Why don't you actually ask one if there is such a thing as controlled enough, instead of making up imaginary students supporting your position? :p

I do not deny that you have a practical knowledge of how to fill your car's tank. It is based on a series of instructions you have been given by the company (principle of authority) and some immediate experience about where the tank inlet is, how the pump works, etc. That is knowledge. That's the thesis I'm defending. But, no matter how clever you think you are in doing so, that's not science.

If you want to realize the difference between science and mere practical knowledge, compare your knowledge of refueling your car with that of the NASA team designing a Martian exploration module. For example, do you realize that when you load your car with gasoline you don't control a lot of variables about operation of the motor, combustible, etc. and that the NASA team does?
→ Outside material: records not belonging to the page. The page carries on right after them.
-- ==== Sys2Proof/Proofs/PlanCommands.lean ====
section
/-! SUPPORT. The commands of the Plan Store (sections 1.4 to 1.8), served: sessions, records put and dropped,
possessions. -/

namespace Sys2Proof.Machine

/-! ### Indices -/

theorem cellIx?_val (k : CellIx) : cellIx? k.val = some k := by
  simp [cellIx?]

theorem cellIx?_of_le {n : Nat} (h : 48 ≤ n) : cellIx? n = none := dif_neg (Nat.not_lt.mpr h)

theorem craneIx?_val (c : CraneIx) : craneIx? c.val = some c := by
  simp [craneIx?]

theorem craneIx?_of_le {n : Nat} (h : 10 ≤ n) : craneIx? n = none := dif_neg (Nat.not_lt.mpr h)

/-! ### Sessions (R13, R16, R17) -/

theorem planBegin_editing {d : Device} (h : d.planState = .editing) : planBegin d = d.refuse .wrongState := by
  simp [planBegin, h]

theorem planBegin_quiet {d : Device} (h : d.planState ≠ .editing) (hquiet : d.quiet = true) :
    planBegin d = Device.done { d with planState := .editing } := by
  simp [planBegin, h, hquiet]

theorem planBegin_busy {d : Device} (h : d.planState ≠ .editing) (hquiet : d.quiet = false) :
    planBegin d = d.refuse .busy := by
  simp [planBegin, h, hquiet]

theorem not_quiet {d : Device} (h : (∃ c, d.membership c ≠ .absent) ∨ d.bookings ≠ []) : d.quiet = false := by
  rw [← Bool.not_eq_true, quiet_iff]
  rintro ⟨habsent, hbookings⟩
  rcases h with ⟨c, hc⟩ | h
  exacts [hc (habsent c), h hbookings]

/-- Settles O29: each command by the state of the plan and, for BEGIN and ERASE, the quiet of the part. -/
theorem planSessionsBeginEndAndErase : Obligations.PlanSessionsBeginEndAndErase := by
  refine ⟨fun s hs => ⟨fun h => act_served hs (planBegin_editing h), fun habsent hbookings => ⟨fun h => ?_, ?_⟩,
    fun hbusy => ⟨fun h => act_served hs (planBegin_busy h (not_quiet hbusy)), ?_⟩⟩, fun s hs => ⟨fun h => ?_,
    fun h => ⟨fun hvalid => ?_, fun v hv => ?_⟩⟩⟩
  · exact act_served hs (planBegin_quiet h ((quiet_iff s.dev).mpr ⟨habsent, hbookings⟩))
  · exact act_served hs (if_pos ((quiet_iff s.dev).mpr ⟨habsent, hbookings⟩))
  · exact act_served hs (if_neg (by rw [not_quiet hbusy]; decide))
  · exact act_served hs (if_pos (by simpa using h))
  · exact act_served hs (by simp only [planEnd, h, hvalid]; rfl)
  · exact act_served hs (by simp [planEnd, h, hv])

/-! ### Records put (R14) -/

theorem planPutSite_editing {d : Device} (r : Site) (h : d.planState = .editing) :
    planPutSite r d = match siteCheck r with
      | some n => d.invalidCheck n
      | none => Device.done { d with plan := { d.plan with site := r } } := by
  simp only [planPutSite, h]
  rfl

theorem planPutCrane_editing {d : Device} (c : CraneIx) (p : Profile) (h : d.planState = .editing) :
    planPutCrane c.val p d = match profileCheck p with
      | some n => d.invalidCheck n
      | none => Device.done { d with plan := { d.plan with cranes := d.plan.cranes.set c p } } := by
  simp only [planPutCrane, h, craneIx?_val]
  rfl

theorem profileCheck_out_of_range {p : Profile} (h : 1 < p.present ∨ (p.present = 1 ∧ profileInRange p = false)) :
    profileCheck p = some 3 := by
  refine if_pos ?_
  rcases h with h | ⟨hpresent, hrange⟩
  · have hbad : within 0 1 p.present = false := by simp [within]; omega
    simp [hbad]
  · simp [isPresent, hpresent, hrange]

theorem profileCheck_short_lookahead {p : Profile} (hpresent : p.present = 1) (hrange : profileInRange p = true)
    (h : p.tw < p.ts) : profileCheck p = some 4 := by
  simp [profileCheck, isPresent, within, hpresent, hrange, h]

theorem profileCheck_passes {p : Profile}
    (h : p.present = 0 ∨ (p.present = 1 ∧ profileInRange p = true ∧ p.ts ≤ p.tw)) :
    profileCheck p = none := by
  rcases h with h | ⟨hpresent, hrange, htimes⟩
  · simp [profileCheck, isPresent, within, h]
  · simp [profileCheck, isPresent, within, hpresent, hrange, Nat.not_lt.mpr htimes]

/-- Settles O30: a record is stored where its checks find nothing, and else answered with the first that fails. -/
theorem planPutsStoreCheckedRecords : Obligations.PlanPutsStoreCheckedRecords := by
  refine fun s hs => ⟨fun h r i p => ⟨?_, ?_⟩, fun h => ⟨fun r hrange => ?_, fun r hrange hgusts => ?_,
    fun r hrange hgusts => ?_, fun i p hi => ?_, fun c p => ⟨fun hbad => ?_, fun hpresent hrange htimes => ?_,
    fun hgood => ?_⟩⟩⟩
  · exact act_served hs (if_pos (by simpa using h))
  · exact act_served hs (if_pos (by simpa using h))
  · exact act_served hs (by rw [planPutSite_editing r h]; simp [siteCheck, hrange]; rfl)
  · exact act_served hs (by rw [planPutSite_editing r h]; simp [siteCheck, hrange, hgusts]; rfl)
  · exact act_served hs (by rw [planPutSite_editing r h]; simp [siteCheck, hrange, hgusts]; rfl)
  · exact act_served hs (by simp [planPutCrane, h, craneIx?_of_le hi]; rfl)
  · exact act_served hs (by rw [planPutCrane_editing c p h, profileCheck_out_of_range hbad]; rfl)
  · exact act_served hs (by rw [planPutCrane_editing c p h, profileCheck_short_lookahead hpresent hrange htimes]; rfl)
  · exact act_served hs (by rw [planPutCrane_editing c p h, profileCheck_passes hgood]; rfl)

/-! ### Cells put and dropped (R15) -/

theorem fixedDefined_of_some {d : Device} {k : CellIx} {r : CellRec} (h : d.cellRec k = some r) (hfixed : r.fixed = 1) :
    d.fixedDefined k = true := by
  simp [Device.fixedDefined, h, hfixed]

theorem fixedDefined_false {d : Device} {k : CellIx} (h : ∀ r, d.cellRec k = some r → r.fixed ≠ 1) :
    d.fixedDefined k = false := by
  cases hr : d.cellRec k with
  | none => simp [Device.fixedDefined, hr]
  | some r => simpa [Device.fixedDefined, hr] using h r hr

theorem planPutCell_editing {d : Device} (k : CellIx) (r : CellRec) (h : d.planState = .editing) :
    planPutCell k.val r d =
      if d.fixedDefined k then d.refuse .fixedCell
      else match cellCheck d.plan true (fillOmitted r) with
        | some x => d.invalidCheck x.1
        | none => (d.putCell k (some (fillOmitted r))).done := by
  simp only [planPutCell, h, cellIx?_val]
  rfl

theorem planDropCell_editing {d : Device} (k : CellIx) (h : d.planState = .editing) :
    planDropCell k.val d =
      if d.fixedDefined k then d.refuse .fixedCell
      else if (d.cellRec k).isNone then d.done else (d.putCell k none).done := by
  simp only [planDropCell, h, cellIx?_val]
  rfl

theorem fillOmitted_eq (r : CellRec) :
    fillOmitted r = { r with
      takeUp := if r.takeUp = 255 then 20 else r.takeUp
      linger := if r.linger = 255 then 3 else r.linger } := by
  simp [fillOmitted]

/-- Settles O31: outside EDITING, out of range, FIXED, and else by the cell's checks or its definition. -/
theorem cellPutsAndDropsFollowTheTable : Obligations.CellPutsAndDropsFollowTheTable := by
  refine fun s hs => ⟨fun h i r =>
    ⟨act_served hs (if_pos (by simpa using h)), act_served hs (if_pos (by simpa using h))⟩,
    fun h => ⟨fun i r hi => ⟨?_, ?_⟩, fun k => ⟨fun old r hold hfixed => ⟨?_, ?_⟩, fun hfree => ?_⟩⟩⟩
  · exact act_served hs (by simp [planPutCell, h, cellIx?_of_le hi]; rfl)
  · exact act_served hs (by simp [planDropCell, h, cellIx?_of_le hi]; rfl)
  · exact act_served hs (by rw [planPutCell_editing k r h, fixedDefined_of_some hold hfixed]; rfl)
  · exact act_served hs (by rw [planDropCell_editing k h, fixedDefined_of_some hold hfixed]; rfl)
  · have hnot := fixedDefined_false hfree
    refine ⟨fun r n f hcheck => ?_, fun r hcheck => ?_, fun hnone => ?_, fun hsome => ?_⟩
    · exact act_served hs (by rw [planPutCell_editing k r h, hnot, hcheck]; rfl)
    · rw [← fillOmitted_eq]
      exact act_served hs (by rw [planPutCell_editing k r h, hnot, hcheck]; rfl)
    · exact act_served hs (by rw [planDropCell_editing k h, hnot, hnone]; rfl)
    · obtain ⟨r, hr⟩ := Option.ne_none_iff_exists'.mp hsome
      exact act_served hs (by rw [planDropCell_editing k h, hnot, hr]; rfl)

/-! ### Possessions (R6) -/

theorem protectedCell_iff (d : Device) (k : CellIx) :
    d.protectedCell k = true ↔ ∃ r, d.cellRec k = some r ∧ r.kind = 1 := by
  unfold Device.protectedCell
  cases d.cellRec k <;> simp

/-- Settles O33: the index and the value, the plan and the cell's kind, and else the possession set. -/
theorem possessionFollowsTheTable : Obligations.PossessionFollowsTheTable := by
  refine fun s index value hs => ⟨fun h => ?_, ?_⟩
  · refine act_served hs ?_
    unfold setPossession
    split
    · rfl
    · rw [cellIx?_of_le (by omega)]
      rfl
  · rintro k rfl hv
    have hvalue : ¬1 < value := Nat.not_lt.mpr hv
    refine ⟨fun h => act_served hs ?_, fun r hactive hr hkind => act_served hs ?_⟩
    · have hrefuse : (s.dev.planState != .active || !s.dev.protectedCell k) = true := by
        rcases h with h | h | ⟨r, hr, hkind⟩
        · simp [h]
        · simp [← Bool.not_eq_true, protectedCell_iff, h]
        · simp [← Bool.not_eq_true, protectedCell_iff, hr, hkind]
      simp only [setPossession, cellIx?_val, if_neg hvalue, hrefuse]
      rfl
    · have htake : (s.dev.planState != .active || !s.dev.protectedCell k) = false := by
        simp [hactive, (protectedCell_iff s.dev k).mpr ⟨r, hr, hkind⟩]
      simp only [setPossession, cellIx?_val, if_neg hvalue, htake]
      simp [Device.done]

end Sys2Proof.Machine
end

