-- ==== Sys2Proof/Proofs/WindChannel.lean ====
section
/-! SUPPORT. The wind channel (sections 6.3, 6.4, 6.9 and 6.10): holds, gaps, readings and samples as equations on the
crane's wind record, and the expiries of the silence and vane clear timers. -/

namespace Sys2Proof.Machine

/-! ### Changes of one wind record -/

/-- A raise reads and changes the fault record and the clock alone. -/
theorem raise_faults_congr {d e : Device} (hfaults : e.faults = d.faults) (hclock : e.clock = d.clock) (k : FaultKind)
    (a b x : Option Nat) : (e.raise k a b x).faults = (d.raise k a b x).faults := by
  unfold Device.raise Device.faultEntry
  simp only [hfaults, hclock]
  split
  · exact hfaults
  · split <;> rfl

theorem setWind_setWind (c : CraneIx) (w w' : WindRec) (d : Device) :
    (d.setWind c w).setWind c w' = d.setWind c w' := by
  simp [Device.setWind]

theorem modWind_setWind (c : CraneIx) (f : WindRec → WindRec) (w : WindRec) (d : Device) :
    modWind c f (d.setWind c w) = d.setWind c (f w) := by
  rw [modWind, Device.setWind_windOf_self, setWind_setWind]

theorem modWind_modWind (c : CraneIx) (f g : WindRec → WindRec) (d : Device) :
    modWind c f (modWind c g d) = d.setWind c (f (g (d.windOf c))) := modWind_setWind c f _ d

/-- The part with one crane's channel STALE and WIND_STALE raised unless it was STALE. -/
def Device.staleWith (d : Device) (c : CraneIx) (w : WindRec) : Device :=
  Device.setWind
    { d with faults := if w.channel = .stale then d.faults else (d.raise .windStale (some c.val) none none).faults }
    c { w with channel := .stale, liveRun := 0 }

theorem goStale_setWind (c : CraneIx) (w : WindRec) (d : Device) : goStale c (d.setWind c w) = d.staleWith c w := by
  simp only [goStale, Device.setWind_windOf_self, modWind_setWind, beq_iff_eq, Device.staleWith]
  split
  · rfl
  · rw [raise_eq, raise_faults_congr (e := d.setWind c _) (d := d) rfl rfl]
    rfl

theorem goStale_eq (c : CraneIx) (d : Device) : goStale c d = d.staleWith c (d.windOf c) := by
  rw [← goStale_setWind, Device.setWind_eq_self]

/-! ### Holds, gaps and readings (R102, R103) -/

theorem takeHold_setWind_empty {c : CraneIx} {w : WindRec} (d : Device) (hrun : w.holdRun < 2) (h : w.recent = []) :
    takeHold c (d.setWind c w) = d.setWind c { w with holdRun := w.holdRun + 1 } := by
  rw [takeHold]
  simp only [Device.setWind_windOf_self, if_pos hrun, h, modWind_setWind]
  rfl

theorem takeHold_setWind_newest {c : CraneIx} {w : WindRec} {l : List Nat} {s : Nat} (d : Device) (hrun : w.holdRun < 2)
    (h : w.recent = l ++ [s]) :
    takeHold c (d.setWind c w) = d.setWind c (handleSpeed d.plan.site s { w with holdRun := w.holdRun + 1 }) := by
  rw [takeHold]
  simp only [Device.setWind_windOf_self, if_pos hrun, h, modWind_setWind, List.getLast?_append, List.getLast?_singleton,
    Option.some_or, produceSpeed, Device.setWind_plan]

theorem takeHold_full {c : CraneIx} {d : Device} (hrun : 2 ≤ (d.windOf c).holdRun) : takeHold c d = goStale c d :=
  if_neg (Nat.not_lt.mpr hrun)

theorem takeHold_holdRun {c : CraneIx} {d : Device} (hrun : (d.windOf c).holdRun < 2) :
    ((takeHold c d).windOf c).holdRun = (d.windOf c).holdRun + 1 := by
  rw [takeHold]
  simp only [if_pos hrun]
  split <;> simp [produceSpeed, handleSpeed]

theorem fillHolds_one (c : CraneIx) (d : Device) :
    fillHolds 1 c d = if (d.windOf c).holdRun < 2 then takeHold c d else goStale c d := rfl

theorem fillHolds_two (c : CraneIx) (d : Device) :
    fillHolds 2 c d = if (d.windOf c).holdRun < 2 then fillHolds 1 c (takeHold c d) else goStale c d := rfl

theorem takeReading_real {count : Nat} (c : CraneIx) (d : Device) (h : count ≠ 65535) :
    takeReading c count d = d.setWind c
      { handleSpeed d.plan.site (speedOf count (d.profile c).anemometer) (d.windOf c) with holdRun := 0 } := by
  rw [takeReading, if_neg (by simpa using h), produceSpeed, modWind_modWind]

theorem takeGap_far {gap : Nat} (c : CraneIx) (d : Device) (h : 4 ≤ gap) :
    takeGap c (some gap) d = modWind c (fun w => { w with holdRun := 2 }) (goStale c d) := by
  obtain ⟨n, rfl⟩ := Nat.exists_eq_add_of_le' h
  rfl

/-! ### Sequence numbers (R101) -/

theorem sampleGap_some {seq : Nat} (last : Nat) (hseq : seq ≤ 255) :
    ∃ gap, sampleGap (some last) seq = some gap ∧ gap ≤ 255 ∧ (last + gap) % 256 = seq := by
  exact ⟨(((seq : Int) - last) % 256).toNat, rfl, by omega, by omega⟩

/-! ### The live run (R102, R105) -/

theorem takeSample_good {c : CraneIx} {seq count : Nat} {gap : Option Nat} (d : Device) (hcount : count ≠ 65535)
    (hgap : gap = none ∨ gap = some 1) {e : Device}
    (he : e = takeReading c count (d.setWind c { d.windOf c with lastSeq := some seq, silence := some 300 })) :
    (takeSample c seq count gap d).windOf c = { e.windOf c with
      liveRun := min ((d.windOf c).liveRun + 1) 3
      channel := if 2 ≤ (d.windOf c).liveRun then .live else (d.windOf c).channel } := by
  have hid : takeGap c gap = id := by
    rcases hgap with rfl | rfl <;> rfl
  have hgood : (count != 65535 && (gap == none || gap == some 1)) = true := by
    rcases hgap with rfl | rfl <;> simpa using hcount
  have htake : takeSample c seq count gap d = countLive c true e := by
    rw [takeSample, hgood, hid, he]
    rfl
  have hrec : (e.windOf c).liveRun = (d.windOf c).liveRun ∧ (e.windOf c).channel = (d.windOf c).channel := by
    rw [he, takeReading_real c _ hcount, Device.setWind_windOf_self, Device.setWind_windOf_self]
    exact ⟨rfl, rfl⟩
  rw [htake, countLive, modWind_windOf_self, if_pos rfl, hrec.1, hrec.2]
  dsimp only
  by_cases hlive : 2 ≤ (d.windOf c).liveRun
  · rw [if_pos hlive, if_pos (by simp; omega)]
  · rw [if_neg hlive, if_neg (by simp; omega)]

theorem takeSample_bad {c : CraneIx} {seq count : Nat} {gap : Option Nat} (d : Device)
    (h : ¬(count ≠ 65535 ∧ (gap = none ∨ gap = some 1))) {e : Device}
    (he : e = takeReading c count (takeGap c gap
      (d.setWind c { d.windOf c with lastSeq := some seq, silence := some 300 }))) :
    (takeSample c seq count gap d).windOf c = { e.windOf c with liveRun := 0 } := by
  have hbad : (count != 65535 && (gap == none || gap == some 1)) = false := by
    simpa [Option.isSome_iff_ne_none] using h
  have htake : takeSample c seq count gap d = countLive c false e := by
    rw [takeSample, hbad, he]
    rfl
  rw [htake, countLive, modWind_windOf_self, if_neg (by decide)]

/-! ### The timers' expiries (R104, R126) -/

/-- The first member of an ascending list that passes a test is the least that does. -/
theorem find?_least {α : Type} [LinearOrder α] {l : List α} (hl : l.Pairwise (· < ·)) {p : α → Bool} {x : α}
    (h : l.find? p = some x) : p x = true ∧ ∀ y ∈ l, p y = true → x ≤ y := by
  obtain ⟨hx, before, after, rfl, hbefore⟩ := List.find?_eq_some_iff_append.mp h
  refine ⟨hx, fun y hy hp => ?_⟩
  rcases List.mem_append.mp hy with hy | hy
  · exact absurd hp (by simpa using hbefore y hy)
  · rcases List.mem_cons.mp hy with rfl | hy
    · exact le_refl _
    · exact le_of_lt (List.rel_of_pairwise_cons (List.pairwise_append.mp hl).2.1 hy)

theorem allCells_ascending : allCells.Pairwise (· < ·) := List.pairwise_lt_finRange 48

/-- The crane has a JIB footprint in the cell and does not hold it at WEATHERVANE. -/
def Device.lacksVane (d : Device) (c : CraneIx) (k : CellIx) : Prop :=
  d.hasJib c k = true ∧
    ¬((d.cell k).standing.holder = some c ∧ (d.cell k).standing.cls = some .weathervane)

theorem lackingVaneCell_least (d : Device) (c : CraneIx) :
    (∀ k, d.lackingVaneCell c = some k → d.lacksVane c k ∧ ∀ j, d.lacksVane c j → k ≤ j) ∧
      (d.lackingVaneCell c = none → ∀ j, ¬d.lacksVane c j) := by
  have htest : ∀ k, (!((d.cell k).standing.holder == some c && (d.cell k).standing.cls == some .weathervane)) = true ↔
      ¬((d.cell k).standing.holder = some c ∧ (d.cell k).standing.cls = some .weathervane) := fun k => by
    simp [imp_iff_not_or]
  have hmem : ∀ k, k ∈ d.jibCells c ↔ d.hasJib c k = true := fun k => by simp [Device.jibCells]
  refine ⟨fun k hk => ?_, fun hnone j hj => ?_⟩
  · obtain ⟨hlack, hleast⟩ := find?_least (allCells_ascending.filter _) hk
    exact ⟨⟨(hmem k).mp (List.mem_of_find?_eq_some hk), (htest k).mp hlack⟩,
      fun j hj => hleast j ((hmem j).mpr hj.1) ((htest j).mpr hj.2)⟩
  · exact List.find?_eq_none.mp hnone j ((hmem j).mpr hj.1) ((htest j).mpr hj.2)

theorem requestVane_pending (c : CraneIx) (d : Device) (k : FaultKind) (h : (d.faultEntry k).pending = true) :
    ((requestVane c d).faultEntry k).pending = true :=
  (Local.request c .weathervane).foldl_pending (d.jibCells c) d k h

theorem enterVane_pending (c : CraneIx) (d : Device) (k : FaultKind) (h : (d.faultEntry k).pending = true) :
    ((enterVane c d).faultEntry k).pending = true := by
  have hraise := raise_pending_mono (modWind c (fun w => { w with state := .vane .clearing, classes := .empty }) d)
    .vaneEntered k (some c.val) none none h
  have hasked := requestVane_pending c _ k hraise
  unfold enterVane
  dsimp only
  split <;> exact hasked

theorem windHanding_faultEntry (c : CraneIx) (d : Device) (k : FaultKind) :
    (windHanding c d).faultEntry k = d.faultEntry k := rfl
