theorem retireOne_pendingKept (b : Booking) (reason : RetireReason) (d : Device) :
    d.pendingKept (retireOne b reason d) := by
  have hrevert : d.pendingKept (if b.state.running then revertPath b.crane b.path d else d) :=
    pendingKept_ite ((Local.revertCell b.crane).pendingKept_foldl _ d) (pendingKept_refl d)
  have hrejudge : ∀ e : Device, e.pendingKept (if b.state.inForce then rejudgePath b.path e else e) := fun e =>
    pendingKept_ite (Local.rejudgeCell.pendingKept_foldl _ e) (pendingKept_refl e)
  refine hrevert.trans ?_
  unfold retireOne
  generalize (if b.state.running then revertPath b.crane b.path d else d) = e
  have hremoved := hrejudge { e with bookings := removeBooking b.id (unlinkPred b e.bookings) }
  refine (hremoved.of_faults (d := e) rfl).trans ?_
  exact pendingKept_ite (raise_pendingKept _ _ _ _ _) (pendingKept_refl _)

theorem retireChain_pendingKept : ∀ (fuel id : Nat) (reason : RetireReason) (d : Device),
    d.pendingKept (retireChain fuel id reason d)
  | 0, _, _, d => pendingKept_refl d
  | fuel + 1, id, reason, d => by
    rw [retireChain]
    split
    · exact pendingKept_refl d
    · next b hb =>
      refine (retireOne_pendingKept b reason d).trans ?_
      dsimp only
      split
      · exact pendingKept_refl _
      · split
        · exact activate_pendingKept _ _
        · exact pendingKept_refl _
        · exact retireChain_pendingKept fuel _ _ _

theorem matchBooking_pendingKept (now : Nat) (d : Device) (id : Nat) : d.pendingKept (matchBooking now d id) := by
  have hretire : d.pendingKept (retire id .expired d) := retireChain_pendingKept _ _ _ _
  unfold matchBooking
  split
  · exact pendingKept_refl d
  · split
    · exact pendingKept_ite hretire (pendingKept_refl d)
    · exact pendingKept_ite hretire (pendingKept_ite
        ((reservePath_pendingKept _ _ _).of_faults rfl) (pendingKept_refl d))
    · exact pendingKept_ite hretire (pendingKept_refl d)
    · exact pendingKept_ite hretire (pendingKept_refl d)
    · exact pendingKept_ite (pendingKept_of_faults rfl) (pendingKept_refl d)
    · exact pendingKept_ite (pendingKept_of_faults rfl) (pendingKept_refl d)

theorem windowMatching_pendingKept (d : Device) : d.pendingKept (windowMatching d) := by
  unfold windowMatching
  split
  · exact pendingKept_refl d
  · exact pendingKept_foldl (matchBooking_pendingKept _) _ d

theorem mastCrane_pendingKept (d : Device) (c : CraneIx) : d.pendingKept (mastCrane d c) := fun k h =>
  evaluate_pending c _ k h

theorem mastSample_pendingKept (d : Device) : d.pendingKept (mastSample d) :=
  (pendingKept_foldl mastCrane_pendingKept _ _).of_faults rfl

theorem siteSecond_pendingKept (d : Device) : d.pendingKept (siteSecond d) := by
  have hmatch := (windowMatching_pendingKept
    (d.setClockRec { d.clock with siteTime := nextSiteTime d.clock.siteTime })).of_faults (d := d) rfl
  exact hmatch.trans ((mastSample_pendingKept (reopenSuspended _)).of_faults rfl)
Finally, neither the NASA team can be absolutely sure of controlling all the variables involved in its experiment. The same thing happens in any scientific explanation. Science is not absolute knowledge. But that doesn't make you Einstein when you refuel your car. Among other things because science is not only knowing how to do something but why. Among other things because it is one thing not to have absolute certainty of the variants and another not to have or idea of any. Among other things it would be very long to detail. I hope you realize the differences.
 
That's a bit of a bugger for the medical sciences then. If only they could have come up with some way to account for the impossibility of rigorously controlling all possible variables in a complex biological system, that could do something useful like assigning a level of confidence to their results based on a hypothetical branch of mathematics that dealt with large amounts of uncertain data. But clearly that can only lead to experiments failing, so we can never have such a thing as medical science, and "evidence-based medicine is an oxymoron.

Dave
Human sciences have problems with control of variables. Medicine is not an exception. Therefore it is not as exact as physics.
 
Railing against scientism or reductionism or other -isms you don't like isn't going to change that. Nothing I said had anything to do with scientism or reductionism anyway, so there's not much point in directing your objections toward me on those subjects.

I don't think we'll change anything from this forum. If you don't profess scientism as a religion you don't have to feel alluded.
 
David's POV does raise one question (not one he's himself explicitly raised) : how rigorous must evidence be, in order for it to be considered scientific? Is there a rule, or is it entirely subjective?

When considering if X's wife loves X, it's wholly subjective. X may consider some woman smiling at him casually to be proof she loves him; or may considering her swearing blood oaths to be insufficient evidence; that is his business, and the rest of us may, at best, intersubjectively disagree with his particular standards.

But when it comes to science, how rigorous is minimally rigorous? I think that might be an interesting question, that actual practitioners of science could answer for the rest of us.

(Your view, Hans, seems to indicate subjectivity, with practicability, with what is feasible, the primary criterion. But perhaps I misunderstand you? At what point does the scientist say, below this threshhold of rigor in evidence, conclusions simply aren't scientific? Is that threshhold entirely suibjective, is my question.)
The demarcation problem you mention is very serious. I do not believe that there is a precise limit between what is science and what is not. But broadly speaking, the distinction can be made. I suppose you would agree that putting gasoline in the tank is not science.
 
I can literally strap David into an MRI and objectively prove he "loves" his wife or not.

Within a few years we'll be able to alter the chemistry of David's and make him love or not love his wife.

Nothing subjective about it.

*And cue the "But wHAt abOUT dA QUALIA!" nonsense*

You've lost the north of the debate. We are discussing whether in everyday life we use other types of knowledge that are not science. I don't think you go with an MRI down the street. And I don't advise you to try to use it on your wife. I don't think she will took it too well.